Hosten van een Nuts-node die en discovery service aanbiedt voor de use-case met de bijbehorende presentation definition

Route hier naartoe

Start zal de output van de werkgroep zijn om via publieke documentatie de scope in te vullen. Leveranciers zullen onderling asynchroon de gemene deler en specificaties kunnen opstellen/delen binnen de Nuts bolt

Datum & Locatie hackathon Voorstel is 2 dagen met 2 technische gegadigden van de leveranciers bij Neap in Groenlo. Eventueel kunnen er overnagedacht worden.

Graag uiterlijk 1 augustus de datumprikker invullen, zodat we ook een doel hebben om naar toe te werken met elkaar

Vriendelijke groet, Maarten

TODO: create a table with role per participant

Functional design

Discovery Service (adressbook & use-case whitelist)

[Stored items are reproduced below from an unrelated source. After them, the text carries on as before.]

-- ==== Sys2Proof/Laws/EvWrite.lean ====
section
/-! SUPPORT. What each change of Machine/Write.lean can touch, and that it keeps the state sound: one lemma a function. -/

namespace Sys2Proof.Laws

open Sys2Proof Sys2Proof.Machine Sys2Proof.Safety

variable {f : Foot} {s x : State}

theorem plainWrite_ev {r : RegSpec} {a : Nat} {v : Word} (hf : Foot.le ⟨[], [], false⟩ f) (ha : Foot.reg f a) (h : Ev f s x) :
    Ev f s (plainWrite r a v x) := by
  unfold plainWrite
  repeat' first
    | with_reducible exact h
    | with_reducible assumption
    | with_reducible refine ev_wr ?_ ?_

theorem writeFab_ev {r : RegSpec} {a : Nat} {v : Word} (hf : Foot.le ⟨[.fab], [.fab], false⟩ f) (hw : 0x4010 ≤ a / 0x10000 ∧ a / 0x10000 ≤ 0x4013) (h : Ev f s x) :
    Ev f s (writeFab r a v x) := by
  unfold writeFab
  exact ev_ite (fun _ => writeShadowCtrl_ev (le_trans' hf rfl) h) (fun _ => ev_ite
    (fun _ => writeIndCtrl_ev (le_trans' hf rfl) h) (fun _ => plainWrite_ev (le_trans' hf rfl) (reg_fab hf rfl hw) h))

theorem writeClk_ev {r : RegSpec} {a : Nat} {v : Word} (hf : Foot.le ⟨[.log, .time], [.clk, .time, .cmd], false⟩ f) (hw : a / 0x10000 = 0x4002) (h : Ev f s x) :
    Ev f s (writeClk r a v x) := by
  unfold writeClk
  repeat' first
    | with_reducible exact h
    | with_reducible assumption
    | with_reducible refine clkErr_ev (le_trans' hf rfl) ?_
    | with_reducible refine plainWrite_ev (le_trans' hf rfl) ?_ ?_
    | with_reducible refine writeCkout_at (le_trans' hf rfl) ?_ ?_
    | with_reducible refine writeMclk_ev (le_trans' hf rfl) ?_
    | with_reducible refine writeRefCfg_ev (le_trans' hf rfl) ?_
    | with_reducible refine ev_ite (fun _ => ?_) (fun _ => ?_)
    | exact reg_at hf 0x4002 .clk rfl rfl hw
    | (simp only [Reg.CLK_CKOUT] at *; omega)

theorem writeTime_ev {r : RegSpec} {a : Nat} {v : Word} (hf : Foot.le ⟨[.tai, .log, .time, .adc, .filt, .loop, .gfm, .scan, .recd, .upd], [.time, .adc, .ctrl, .gfm, .recd, .fio, .cmd], false⟩ f) (hw : a / 0x10000 = 0x4003) (h : Ev f s x) :
    Ev f s (writeTime r a v x) := by
  unfold writeTime
  repeat' first
    | with_reducible exact h
    | with_reducible assumption
    | with_reducible refine plainWrite_ev (le_trans' hf rfl) ?_ ?_
    | with_reducible refine writeTimeStep_ev (le_trans' hf rfl) ?_
    | with_reducible refine writeTrigCfg_ev (le_trans' hf rfl) ?_
    | with_reducible refine ev_ite (fun _ => ?_) (fun _ => ?_)
    | exact reg_at hf 0x4003 .time rfl rfl hw

theorem writeAdc_ev {r : RegSpec} {a : Nat} {v : Word} (hf : Foot.le ⟨[.log, .adc], [.adc, .cmd, .pwm], false⟩ f) (hw : a / 0x10000 = 0x4004) (h : Ev f s x) :
    Ev f s (writeAdc r a v x) := by
  unfold writeAdc
  repeat' first
    | with_reducible exact h
    | with_reducible assumption
    | with_reducible refine plainWrite_ev (le_trans' hf rfl) ?_ ?_
    | with_reducible refine showGates_ev (le_trans' hf rfl) ?_
    | with_reducible refine writeAdcCtrl_ev (le_trans' hf rfl) ?_
    | with_reducible refine writeAdcPeriod_at (le_trans' hf rfl) ?_ ?_
    | with_reducible refine writeAdcStart_at (le_trans' hf rfl) ?_ ?_
    | with_reducible refine writeAinCfg_at (le_trans' hf rfl) ?_ ?_
    | with_reducible refine writeCmpStatus_ev (le_trans' hf rfl) ?_
    | with_reducible refine writeHard_at (le_trans' hf rfl) ?_ ?_
    | with_reducible refine writeModCfg_at (le_trans' hf rfl) ?_ ?_
    | with_reducible refine ev_ite (fun _ => ?_) (fun _ => ?_)
    | exact reg_at hf 0x4004 .adc rfl rfl hw
    | (simp only [Reg.ADC_START] at *; omega)
    | (simp only [Reg.ADC_PERIOD] at *; omega)
    | (simp only [Reg.ADC_AIN_CFG] at *; omega)
    | (simp only [Reg.ADC_HARD] at *; omega)
    | (simp only [Reg.ADC_MOD_CFG] at *; omega)

theorem writeFilt_ev {r : RegSpec} {a : Nat} {v : Word} (hf : Foot.le ⟨[.filt], [.filt], false⟩ f) (hw : a / 0x10000 = 0x4005) (h : Ev f s x) :
    Ev f s (writeFilt r a v x) := by
  unfold writeFilt
  repeat' first
    | with_reducible exact h
    | with_reducible assumption
    | with_reducible refine plainWrite_ev (le_trans' hf rfl) ?_ ?_
    | with_reducible refine writeFiltCfg_ev (le_trans' hf rfl) ?_
    | with_reducible refine ev_ite (fun _ => ?_) (fun _ => ?_)
    | exact reg_at hf 0x4005 .filt rfl rfl hw

theorem roleWrite_ev {act : State → State} (hf : Foot.le ⟨[], [.dpx], false⟩ f) (hact : ∀ y, Ev f s y → Ev f s (act y)) (h : Ev f s x) :
    Ev f s (roleWrite act x) := by
  unfold roleWrite
  repeat' first
    | with_reducible exact h
    | with_reducible assumption
    | with_reducible refine ev_setF ?_ ?_
    | with_reducible refine ev_ite (fun _ => ?_) (fun _ => ?_)
    | exact reg_block hf .dpx rfl rfl
    | with_reducible refine hact _ ?_

theorem writeCtrl_ev {r : RegSpec} {a : Nat} {v : Word} (hf : Foot.le ⟨[.log, .loop, .gfm], [.ctrl, .gfm, .fio, .dpx, .cmd], false⟩ f) (hw : a / 0x10000 = 0x4006) (h : Ev f s x) :
    Ev f s (writeCtrl r a v x) := by
  unfold writeCtrl
  repeat' first
    | with_reducible exact h
    | with_reducible assumption
    | with_reducible refine plainWrite_ev (le_trans' hf rfl) ?_ ?_
    | with_reducible refine roleWrite_ev (le_trans' hf rfl) ?_ ?_
    | with_reducible refine writeBandCfg_ev (le_trans' hf rfl) ?_ ?_
    | with_reducible refine writeCoef_ev (le_trans' hf rfl) ?_ ?_
    | with_reducible refine writeHover_ev (le_trans' hf rfl) ?_
    | with_reducible refine writeLimit_ev (le_trans' hf rfl) ?_ ?_
    | with_reducible refine writeMap_ev (le_trans' hf rfl) ?_ ?_
    | with_reducible refine writeNotch_ev (le_trans' hf rfl) ?_
    | with_reducible refine writePhase_ev (le_trans' hf rfl) ?_
    | with_reducible refine writeProfCfg_ev (le_trans' hf rfl) ?_
    | with_reducible refine writeProfLim_ev (le_trans' hf rfl) ?_ ?_
    | with_reducible refine writeStageCmd_ev (le_trans' hf rfl) ?_
    | with_reducible refine ev_ite (fun _ => ?_) (fun _ => ?_)
    | exact reg_at hf 0x4006 .ctrl rfl rfl hw
    | with_reducible refine reg_CTRL_BAND_CFG hf rfl ?_
    | with_reducible refine reg_CTRL_COEF hf rfl ?_ ?_ ?_
    | with_reducible refine reg_CTRL_HOVER_CFG hf rfl ?_
    | with_reducible refine reg_CTRL_LIMIT hf rfl ?_
    | with_reducible refine reg_CTRL_NOTCH hf rfl ?_ ?_
    | with_reducible refine reg_CTRL_PROF_AMAX hf rfl ?_
    | with_reducible refine reg_CTRL_PROF_CFG hf rfl ?_
    | with_reducible refine reg_CTRL_PROF_JMAX hf rfl ?_
    | with_reducible refine reg_CTRL_PROF_VMAX hf rfl ?_
    | with_reducible refine reg_CTRL_REGION_AXES hf rfl ?_
    | with_reducible refine reg_CTRL_REGION_B01 hf rfl ?_ ?_
    | with_reducible refine reg_CTRL_REGION_B2H hf rfl ?_ ?_
    | with_reducible refine reg_CTRL_STAGE_CMD hf rfl ?_
    | with_reducible refine reg_CTRL_STAGE_PHASE hf rfl ?_
    | exact reg_block hf .ctrl rfl rfl
    | intro n o y hy
    | intro y hy
    | exact Fin.isLt _

theorem writeGfm_ev {r : RegSpec} {a : Nat} {v : Word} (hf : Foot.le ⟨[.log, .loop, .gfm], [.gfm, .fio, .dpx, .cmd], false⟩ f) (hw : a / 0x10000 = 0x4007) (h : Ev f s x) :
    Ev f s (writeGfm r a v x) := by
  have hr : Foot.reg f a := reg_at hf 0x4007 .gfm rfl rfl hw
  have hs : ∀ g : Fin 2, Foot.reg f (Reg.GFM_CFG (2 * g) + (a - Reg.GFM_CFG 0) % 0x200) := fun g =>
    reg_at hf 0x4007 .gfm rfl rfl (by simp only [Reg.GFM_CFG]; omega)
  unfold writeGfm
  repeat' first
    | with_reducible exact h
    | with_reducible assumption
    | with_reducible refine ev_ite (fun _ => ?_) (fun _ => ?_)
    | with_reducible refine writeGfmGroup_ev (le_trans' hf rfl) ?_
    | with_reducible refine writeVfCfg_ev (le_trans' hf rfl) ?_
    | with_reducible refine writeGfmCfg_ev (le_trans' hf rfl) ?_
    | with_reducible refine writeGfmDroop_ev (le_trans' hf rfl) ?_
    | with_reducible refine writeGfmCont_ev (le_trans' hf rfl) ?_
    | with_reducible refine writeGfmSetting_ev (le_trans' hf rfl) (hs _) ?_
    | with_reducible refine plainWrite_ev (le_trans' hf rfl) hr ?_
    | (refine roleWrite_ev (le_trans' hf rfl) (fun y hy => writeGfmCmd_ev (le_trans' hf rfl) hy) ?_)

theorem writeFeeder_ev {r : RegSpec} {a : Nat} {v : Word} (hf : Foot.le ⟨[], [.prot], false⟩ f) (hw : a / 0x10000 = 0x4008) (h : Ev f s x) :
    Ev f s (writeFeeder r a v x) := by
  unfold writeFeeder
  repeat' first
    | with_reducible exact h
    | with_reducible assumption
    | with_reducible refine plainWrite_ev (le_trans' hf rfl) ?_ ?_
    | with_reducible refine writeBfCfg_ev (le_trans' hf rfl) ?_ ?_
    | with_reducible refine writeBfMap_ev (le_trans' hf rfl) ?_ ?_
    | with_reducible refine writeBkrCfg_ev (le_trans' hf rfl) ?_ ?_
    | with_reducible refine writeDir_ev (le_trans' hf rfl) ?_ ?_
    | with_reducible refine writeFdrCfg_ev (le_trans' hf rfl) ?_
    | with_reducible refine writeLmdF_ev (le_trans' hf rfl) ?_ ?_
    | with_reducible refine writeOc_ev (le_trans' hf rfl) ?_
    | with_reducible refine writeOcT_ev (le_trans' hf rfl) ?_
    | with_reducible refine writeReach_ev (le_trans' hf rfl) ?_ ?_
    | with_reducible refine writeTc_ev (le_trans' hf rfl) ?_ ?_
    | with_reducible refine writeTherm_ev (le_trans' hf rfl) ?_
    | with_reducible refine writeTripMap_ev (le_trans' hf rfl) ?_ ?_
    | with_reducible refine writeVf_ev (le_trans' hf rfl) ?_
    | with_reducible refine ev_ite (fun _ => ?_) (fun _ => ?_)
    | exact reg_at hf 0x4008 .prot rfl rfl hw
    | with_reducible refine reg_PROT_BF_CFG hf rfl ?_
    | with_reducible refine reg_PROT_BF_MAP hf rfl ?_
    | with_reducible refine reg_PROT_BKR_CFG hf rfl ?_
    | with_reducible refine reg_PROT_DIR hf rfl ?_
    | with_reducible refine reg_PROT_FDR_CFG hf rfl ?_
    | with_reducible refine reg_PROT_LMD hf rfl ?_
    | with_reducible refine reg_PROT_LMD_REACH hf rfl ?_
    | with_reducible refine reg_PROT_OC hf rfl ?_ ?_
    | with_reducible refine reg_PROT_OC_T hf rfl ?_ ?_
    | with_reducible refine reg_PROT_TC_CFG hf rfl ?_
    | with_reducible refine reg_PROT_THERM hf rfl ?_
    | with_reducible refine reg_PROT_TRIP_MAP hf rfl ?_
    | with_reducible refine reg_PROT_VF hf rfl ?_ ?_
    | exact reg_block hf .prot rfl rfl
    | exact Fin.isLt _

theorem putProt_ev {r : RegSpec} {a : Nat} {v : Word} (hf : Foot.le ⟨[.log, .loop, .prot, .recd], [.prot, .cmd, .pwm], false⟩ f) (hw : a / 0x10000 = 0x4008) (h : Ev f s x) :
    Ev f s (putProt r a v x) := by
  unfold putProt
  repeat' first
    | with_reducible exact h
    | with_reducible assumption
    | with_reducible refine write32_ev (le_trans' hf rfl) ?_
    | with_reducible refine writeBlock_ev (le_trans' hf rfl) ?_
    | with_reducible refine writeCurve_ev (le_trans' hf rfl) ?_ ?_
    | with_reducible refine writeFeeder_ev (le_trans' hf rfl) ?_ ?_
    | with_reducible refine writeLmdCfg_ev (le_trans' hf rfl) ?_
    | with_reducible refine ev_ite (fun _ => ?_) (fun _ => ?_)
    | exact reg_at hf 0x4008 .prot rfl rfl hw
    | with_reducible refine reg_PROT_32 hf rfl ?_
    | with_reducible refine reg_PROT_UCURVE hf rfl ?_ ?_
    | exact reg_block hf .prot rfl rfl
    | exact Fin.isLt _
    | omega

theorem writeProt_ev {r : RegSpec} {a : Nat} {v : Word} (hf : Foot.le ⟨[.log, .loop, .prot, .recd], [.prot, .cmd, .pwm], false⟩ f) (hw : a / 0x10000 = 0x4008) (h : Ev f s x) :
    Ev f s (writeProt r a v x) := by
  unfold writeProt
  repeat' first
    | with_reducible exact h
    | with_reducible assumption
    | with_reducible refine keepForce_ev (le_trans' hf rfl) ?_
    | with_reducible refine putProt_ev (le_trans' hf rfl) ?_ ?_
    | with_reducible refine ev_ite (fun _ => ?_) (fun _ => ?_)

theorem writeRec_ev {r : RegSpec} {a : Nat} {v : Word} (hf : Foot.le ⟨[.log, .cmd, .recd], [.recd, .cmd], false⟩ f) (hw : a / 0x10000 = 0x4009) (h : Ev f s x) :
    Ev f s (writeRec r a v x) := by
  unfold writeRec
  repeat' first
    | with_reducible exact h
    | with_reducible assumption
    | with_reducible refine plainWrite_ev (le_trans' hf rfl) ?_ ?_
    | with_reducible refine showCap_ev (le_trans' hf rfl) ?_
    | with_reducible refine writeRecCtrl_ev (le_trans' hf rfl) ?_
    | with_reducible refine ev_setF ?_ ?_
    | with_reducible refine ev_ite (fun _ => ?_) (fun _ => ?_)
    | exact reg_at hf 0x4009 .recd rfl rfl hw
    | exact reg_block hf .recd rfl rfl

theorem writeScan_ev {r : RegSpec} {a : Nat} {v : Word} (hf : Foot.le ⟨[.log, .scan], [.scan, .dpx, .cmd], false⟩ f) (hw : a / 0x10000 = 0x400A) (h : Ev f s x) :
    Ev f s (writeScan r a v x) := by
  unfold writeScan
  repeat' first
    | with_reducible exact h
    | with_reducible assumption
    | with_reducible refine plainWrite_ev (le_trans' hf rfl) ?_ ?_
    | with_reducible refine roleWrite_ev (le_trans' hf rfl) ?_ ?_
    | with_reducible refine writeScanCtrl_ev (le_trans' hf rfl) ?_
    | with_reducible refine ev_ite (fun _ => ?_) (fun _ => ?_)
    | exact reg_at hf 0x400A .scan rfl rfl hw
    | with_reducible refine reg_SCAN_CTRL hf rfl ?_
    | exact reg_block hf .scan rfl rfl
    | intro n o y hy
    | intro y hy

theorem writeFio_ev {r : RegSpec} {a : Nat} {v : Word} (hf : Foot.le ⟨[.log, .fio], [.fio, .dpx, .cmd], false⟩ f) (hw : a / 0x10000 = 0x400B) (h : Ev f s x) :
    Ev f s (writeFio r a v x) := by
  unfold writeFio
  repeat' first
    | with_reducible exact h
    | with_reducible assumption
    | with_reducible refine plainWrite_ev (le_trans' hf rfl) ?_ ?_
    | with_reducible refine silentWrite_ev (le_trans' hf rfl) ?_
    | with_reducible refine writeDoCfg_at (le_trans' hf rfl) ?_ ?_
    | with_reducible refine writeDoFault_ev (le_trans' hf rfl) ?_
    | with_reducible refine writeGrpCtrl_ev (le_trans' hf rfl) ?_
    | with_reducible refine writeSafeCfg_ev (le_trans' hf rfl) ?_
    | with_reducible refine writeTripCfg_at (le_trans' hf rfl) ?_ ?_
    | with_reducible refine ev_ite (fun _ => ?_) (fun _ => ?_)
    | exact reg_at hf 0x400B .fio rfl rfl hw
    | (simp only [Reg.FIO_DO_CFG] at *; omega)
    | (simp only [Reg.FIO_TRIP_CFG] at *; omega)

theorem writeNet_ev {r : RegSpec} {a : Nat} {v : Word} (hf : Foot.le ⟨[.log, .net], [.net, .cmd], false⟩ f) (hw : a / 0x10000 = 0x400D) (h : Ev f s x) :
    Ev f s (writeNet r a v x) := by
  unfold writeNet
  repeat' first
    | with_reducible exact h
    | with_reducible assumption
    | with_reducible refine netErr_ev (le_trans' hf rfl) ?_
    | with_reducible refine plainWrite_ev (le_trans' hf rfl) ?_ ?_
    | with_reducible refine writeFiCfg_ev (le_trans' hf rfl) ?_
    | with_reducible refine ev_ite (fun _ => ?_) (fun _ => ?_)
    | exact reg_at hf 0x400D .net rfl rfl hw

The Discovery Service serves the function of an adressbook for the organizations that are compliant and available for this specific usecase. Organizations can periodically publish themselves by presenting a set of Verifiable Credentials to the DS. Which credentials should be presented is part of the governance of the use-case. To automatically select these credentials from the organization wallet a query must be agreed upon and ran on each node. The syntax of this query must follow the Presentation Defenition of the PEX specification

For more info about how the DS works see the following presentation of a Nuts Tech session

Promedico will host the Discovery Service within this Hackathon.

Presentation definition

Verifiable Credential

The PDs credibility is determined by the combined assurance level of the required credentials (VC). During the hackathon, only one verifiable credential, NutsUraCredential will be used. This is very similar to the Nuts Organization Credential (RFC012), but the primary difference is that it is no longer issuer by the vendor, but rather issued by a trusted authority. Also it uses the URA number instead of the KVK number as primary identifier.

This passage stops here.